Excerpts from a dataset
-- ==== Sys2Proof/Tests/Slice0.lean ====
section
/-! SUPPORT. The model's own tests. Every expected value is taken from the spec: the encodings of R92 and R94, the vectors of
spec/95_test_vectors.md (named by their ids: S1 to S13, CF, A, M, G, T), or a rule's own example. At the end: for each
obligation with hypotheses, a state and operands that meet them. -/

namespace Sys2Proof.Tests

open Sys2Proof Sys2Proof.Machine

/-- A loaded core right after construction (the start state of spec/95_test_vectors.md), its generator at state 0. -/
def base : State := { State.construct 0 with loaded := true, rng := 0 }

/-- One cycle with the word `w` placed at `pc`. -/
def run (w : Nat) (s : State) : Result := step (s.withFetchWord 16 w)

/-- What `f` reads from the next state. -/
def after {α : Type} (r : Result) (f : State → α) : Option α :=
  match r with
  | .next t => some (f t)
  | .fault _ => none
  | .refused _ => none

/-- The fault an operation ends in. -/
def faultOf (r : Result) : Option Fault :=
  match r with
  | .next _ => none
  | .fault f => some f
  | .refused _ => none

/-- The refusal an operation ends in. -/
def refusalOf (r : Result) : Option Refusal :=
  match r with
  | .next _ => none
  | .fault _ => none
  | .refused q => some q

/-! Smoke tests: an ill-formed term for each check of WellFormed.lean. The words are those of §2.1 of the vectors. -/

theorem test_wf_family0 : wordLegal 0x0123#16 = false ∧ wordIllegal 0x0123#16 = true := by decide
theorem test_wf_family5 : wordLegal 0x5121#16 = false ∧ wordIllegal 0x5121#16 = true := by decide
theorem test_wf_family9 : wordLegal 0x9121#16 = false ∧ wordIllegal 0x9121#16 = true := by decide
theorem test_wf_family8 : wordLegal 0x800F#16 = false ∧ wordIllegal 0x800F#16 = true := by decide
theorem test_wf_familyE : wordLegal 0xE19F#16 = false ∧ wordIllegal 0xE19F#16 = true := by decide
theorem test_wf_familyF : wordLegal 0xF130#16 = false ∧ wordIllegal 0xF130#16 = true := by decide
theorem test_wf_legal : wordLegal 0x00EE#16 = true ∧ wordIllegal 0x00EE#16 = false := by decide
/-- S13. -/
theorem test_wf_rom : romFits (List.replicate 3585 0x00#8) = false ∧ romFits (List.replicate 3584 0x00#8) = true := by
  simp only [romFits, List.length_replicate]; decide
theorem test_wf_key : keyNumberOk 16 = false ∧ keyNumberOk 15 = true := by decide

/-! Decoding: each word is written out bit by bit from its format in R92 and its code in R94. -/

theorem test_decode_cls : decodeWord 0b0000000011100000#16 = .ok .cls := by decide
theorem test_decode_ret : decodeWord 0b0000000011101110#16 = .ok .ret := by decide
theorem test_decode_jp : decodeWord 0b0001001000101000#16 = .ok (.jp 0x228#12) := by decide
theorem test_decode_call : decodeWord 0b0010001100000000#16 = .ok (.call 0x300#12) := by decide
theorem test_decode_seImm : decodeWord 0b0011001100010000#16 = .ok (.seImm 0x3#4 0x10#8) := by decide
theorem test_decode_sneImm : decodeWord 0b0100001100010001#16 = .ok (.sneImm 0x3#4 0x11#8) := by decide
theorem test_decode_seReg : decodeWord 0b0101000100100000#16 = .ok (.seReg 0x1#4 0x2#4) := by decide
theorem test_decode_ldImm : decodeWord 0b0110001000000101#16 = .ok (.ldImm 0x2#4 0x05#8) := by decide
theorem test_decode_addImm : decodeWord 0b0111001000001010#16 = .ok (.addImm 0x2#4 0x0A#8) := by decide
theorem test_decode_ldReg : decodeWord 0b1000000100100000#16 = .ok (.ldReg 0x1#4 0x2#4) := by decide
theorem test_decode_orReg : decodeWord 0b1000000100100001#16 = .ok (.orReg 0x1#4 0x2#4) := by decide
theorem test_decode_andReg : decodeWord 0b1000000100100010#16 = .ok (.andReg 0x1#4 0x2#4) := by decide
theorem test_decode_xorReg : decodeWord 0b1000000100100011#16 = .ok (.xorReg 0x1#4 0x2#4) := by decide
theorem test_decode_addReg : decodeWord 0b1000000100100100#16 = .ok (.addReg 0x1#4 0x2#4) := by decide
theorem test_decode_subReg : decodeWord 0b1000000100100101#16 = .ok (.subReg 0x1#4 0x2#4) := by decide
theorem test_decode_shr : decodeWord 0b1000000100100110#16 = .ok (.shr 0x1#4 0x2#4) := by decide
theorem test_decode_subnReg : decodeWord 0b1000000100100111#16 = .ok (.subnReg 0x1#4 0x2#4) := by decide
theorem test_decode_shl : decodeWord 0b1000000100101110#16 = .ok (.shl 0x1#4 0x2#4) := by decide
theorem test_decode_sneReg : decodeWord 0b1001000100100000#16 = .ok (.sneReg 0x1#4 0x2#4) := by decide
theorem test_decode_ldI : decodeWord 0b1010001011110000#16 = .ok (.ldI 0x2F0#12) := by decide
theorem test_decode_jpV0 : decodeWord 0b1011001100000000#16 = .ok (.jpV0 0x300#12) := by decide
theorem test_decode_rnd : decodeWord 0b1100001100001111#16 = .ok (.rnd 0x3#4 0x0F#8) := by decide
theorem test_decode_drw : decodeWord 0b1101101010110101#16 = .ok (.drw 0xA#4 0xB#4 0x5#4) := by decide
theorem test_decode_skp : decodeWord 0b1110000110011110#16 = .ok (.skp 0x1#4) := by decide
theorem test_decode_sknp : decodeWord 0b1110000110100001#16 = .ok (.sknp 0x1#4) := by decide
theorem test_decode_ldVxDt : decodeWord 0b1111010100000111#16 = .ok (.ldVxDt 0x5#4) := by decide
theorem test_decode_ldVxK : decodeWord 0b1111010000001010#16 = .ok (.ldVxK 0x4#4) := by decide
theorem test_decode_ldDtVx : decodeWord 0b1111001100010101#16 = .ok (.ldDtVx 0x3#4) := by decide
theorem test_decode_ldStVx : decodeWord 0b1111001100011000#16 = .ok (.ldStVx 0x3#4) := by decide
theorem test_decode_addIVx : decodeWord 0b1111001000011110#16 = .ok (.addIVx 0x2#4) := by decide
theorem test_decode_ldFVx : decodeWord 0b1111001000101001#16 = .ok (.ldFVx 0x2#4) := by decide
theorem test_decode_ldBVx : decodeWord 0b1111000000110011#16 = .ok (.ldBVx 0x0#4) := by decide
theorem test_decode_ldMemVx : decodeWord 0b1111001001010101#16 = .ok (.ldMemVx 0x2#4) := by decide
theorem test_decode_ldVxMem : decodeWord 0b1111001001100101#16 = .ok (.ldVxMem 0x2#4) := by decide
/-- R72 and S1: the bytes 62 05 are the word 0x6205, and what follows is left over. -/
theorem test_decode_bytes : decodeBytes [0x62#8, 0x05#8, 0x72#8] = .ok (.ldImm 0x2#4 0x05#8, [0x72#8]) := by decide
theorem test_decode_truncated : decodeBytes [0x62#8] = .error .truncated := by decide
theorem test_decodeTableWord : decodeTableWord 16 0x6205 = some (.ldImm 0x2#4 0x05#8) ∧ decodeTableWord 16 0x0123 = none := by
  decide

/-! One cycle of each instruction. -/

/-- A state whose cell (5, 5) is set. -/
def cell55 : State := { base with fb := base.fb.set 325 true }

PROBLEM STATEMENT: Exactly as given, repeat every record above.

OUTPUT:
-- ==== Sys2Proof/Tests/Slice0.lean ====
section
/-! SUPPORT. The model's own tests. Every expected value is taken from the spec: the encodings of R92 and R94, the vectors of
spec/95_test_vectors.md (named by their ids: S1 to S13, CF, A, M, G, T), or a rule's own example. At the end: for each
obligation with hypotheses, a state and operands that meet them. -/

namespace Sys2Proof.Tests

open Sys2Proof Sys2Proof.Machine

/-- A loaded core right after construction (the start state of spec/95_test_vectors.md), its generator at state 0. -/
def base : State := { State.construct 0 with loaded := true, rng := 0 }

/-- One cycle with the word `w` placed at `pc`. -/
def run (w : Nat) (s : State) : Result := step (s.withFetchWord 16 w)

/-- What `f` reads from the next state. -/
def after {α : Type} (r : Result) (f : State → α) : Option α :=
  match r with
  | .next t => some (f t)
  | .fault _ => none
  | .refused _ => none

/-- The fault an operation ends in. -/
def faultOf (r : Result) : Option Fault :=
  match r with
  | .next _ => none
  | .fault f => some f
  | .refused _ => none

/-- The refusal an operation ends in. -/
def refusalOf (r : Result) : Option Refusal :=
  match r with
  | .next _ => none
  | .fault _ => none
  | .refused q => some q

/-! Smoke tests: an ill-formed term for each check of WellFormed.lean. The words are those of §2.1 of the vectors. -/

theorem test_wf_family0 : wordLegal 0x0123#16 = false ∧ wordIllegal 0x0123#16 = true := by decide
theorem test_wf_family5 : wordLegal 0x5121#16 = false ∧ wordIllegal 0x5121#16 = true := by decide
theorem test_wf_family9 : wordLegal 0x9121#16 = false ∧ wordIllegal 0x9121#16 = true := by decide
theorem test_wf_family8 : wordLegal 0x800F#16 = false ∧ wordIllegal 0x800F#16 = true := by decide
theorem test_wf_familyE : wordLegal 0xE19F#16 = false ∧ wordIllegal 0xE19F#16 = true := by decide
theorem test_wf_familyF : wordLegal 0xF130#16 = false ∧ wordIllegal 0xF130#16 = true := by decide
theorem test_wf_legal : wordLegal 0x00EE#16 = true ∧ wordIllegal 0x00EE#16 = false := by decide
/-- S13. -/
theorem test_wf_rom : romFits (List.replicate 3585 0x00#8) = false ∧ romFits (List.replicate 3584 0x00#8) = true := by
  simp only [romFits, List.length_replicate]; decide
theorem test_wf_key : keyNumberOk 16 = false ∧ keyNumberOk 15 = true := by decide

/-! Decoding: each word is written out bit by bit from its format in R92 and its code in R94. -/

theorem test_decode_cls : decodeWord 0b0000000011100000#16 = .ok .cls := by decide
theorem test_decode_ret : decodeWord 0b0000000011101110#16 = .ok .ret := by decide
theorem test_decode_jp : decodeWord 0b0001001000101000#16 = .ok (.jp 0x228#12) := by decide
theorem test_decode_call : decodeWord 0b0010001100000000#16 = .ok (.call 0x300#12) := by decide
theorem test_decode_seImm : decodeWord 0b0011001100010000#16 = .ok (.seImm 0x3#4 0x10#8) := by decide
theorem test_decode_sneImm : decodeWord 0b0100001100010001#16 = .ok (.sneImm 0x3#4 0x11#8) := by decide
theorem test_decode_seReg : decodeWord 0b0101000100100000#16 = .ok (.seReg 0x1#4 0x2#4) := by decide
theorem test_decode_ldImm : decodeWord 0b0110001000000101#16 = .ok (.ldImm 0x2#4 0x05#8) := by decide
theorem test_decode_addImm : decodeWord 0b0111001000001010#16 = .ok (.addImm 0x2#4 0x0A#8) := by decide
theorem test_decode_ldReg : decodeWord 0b1000000100100000#16 = .ok (.ldReg 0x1#4 0x2#4) := by decide
theorem test_decode_orReg : decodeWord 0b1000000100100001#16 = .ok (.orReg 0x1#4 0x2#4) := by decide
theorem test_decode_andReg : decodeWord 0b1000000100100010#16 = .ok (.andReg 0x1#4 0x2#4) := by decide
theorem test_decode_xorReg : decodeWord 0b1000000100100011#16 = .ok (.xorReg 0x1#4 0x2#4) := by decide
theorem test_decode_addReg : decodeWord 0b1000000100100100#16 = .ok (.addReg 0x1#4 0x2#4) := by decide
theorem test_decode_subReg : decodeWord 0b1000000100100101#16 = .ok (.subReg 0x1#4 0x2#4) := by decide
theorem test_decode_shr : decodeWord 0b1000000100100110#16 = .ok (.shr 0x1#4 0x2#4) := by decide
theorem test_decode_subnReg : decodeWord 0b1000000100100111#16 = .ok (.subnReg 0x1#4 0x2#4) := by decide
theorem test_decode_shl : decodeWord 0b1000000100101110#16 = .ok (.shl 0x1#4 0x2#4) := by decide
theorem test_decode_sneReg : decodeWord 0b1001000100100000#16 = .ok (.sneReg 0x1#4 0x2#4) := by decide
theorem test_decode_ldI : decodeWord 0b1010001011110000#16 = .ok (.ldI 0x2F0#12) := by decide
theorem test_decode_jpV0 : decodeWord 0b1011001100000000#16 = .ok (.jpV0 0x300#12) := by decide
theorem test_decode_rnd : decodeWord 0b1100001100001111#16 = .ok (.rnd 0x3#4 0x0F#8) := by decide
theorem test_decode_drw : decodeWord 0b1101101010110101#16 = .ok (.drw 0xA#4 0xB#4 0x5#4) := by decide
theorem test_decode_skp : decodeWord 0b1110000110011110#16 = .ok (.skp 0x1#4) := by decide
theorem test_decode_sknp : decodeWord 0b1110000110100001#16 = .ok (.sknp 0x1#4) := by decide
theorem test_decode_ldVxDt : decodeWord 0b1111010100000111#16 = .ok (.ldVxDt 0x5#4) := by decide
theorem test_decode_ldVxK : decodeWord 0b1111010000001010#16 = .ok (.ldVxK 0x4#4) := by decide
theorem test_decode_ldDtVx : decodeWord 0b1111001100010101#16 = .ok (.ldDtVx 0x3#4) := by decide
theorem test_decode_ldStVx : decodeWord 0b1111001100011000#16 = .ok (.ldStVx 0x3#4) := by decide
theorem test_decode_addIVx : decodeWord 0b1111001000011110#16 = .ok (.addIVx 0x2#4) := by decide
theorem test_decode_ldFVx : decodeWord 0b1111001000101001#16 = .ok (.ldFVx 0x2#4) := by decide
theorem test_decode_ldBVx : decodeWord 0b1111000000110011#16 = .ok (.ldBVx 0x0#4) := by decide
theorem test_decode_ldMemVx : decodeWord 0b1111001001010101#16 = .ok (.ldMemVx 0x2#4) := by decide
theorem test_decode_ldVxMem : decodeWord 0b1111001001100101#16 = .ok (.ldVxMem 0x2#4) := by decide
/-- R72 and S1: the bytes 62 05 are the word 0x6205, and what follows is left over. -/
theorem test_decode_bytes : decodeBytes [0x62#8, 0x05#8, 0x72#8] = .ok (.ldImm 0x2#4 0x05#8, [0x72#8]) := by decide
theorem test_decode_truncated : decodeBytes [0x62#8] = .error .truncated := by decide
theorem test_decodeTableWord : decodeTableWord 16 0x6205 = some (.ldImm 0x2#4 0x05#8) ∧ decodeTableWord 16 0x0123 = none := by
  decide

/-! One cycle of each instruction. -/

/-- A state whose cell (5, 5) is set. -/
def cell55 : State := { base with fb := base.fb.set 325 true }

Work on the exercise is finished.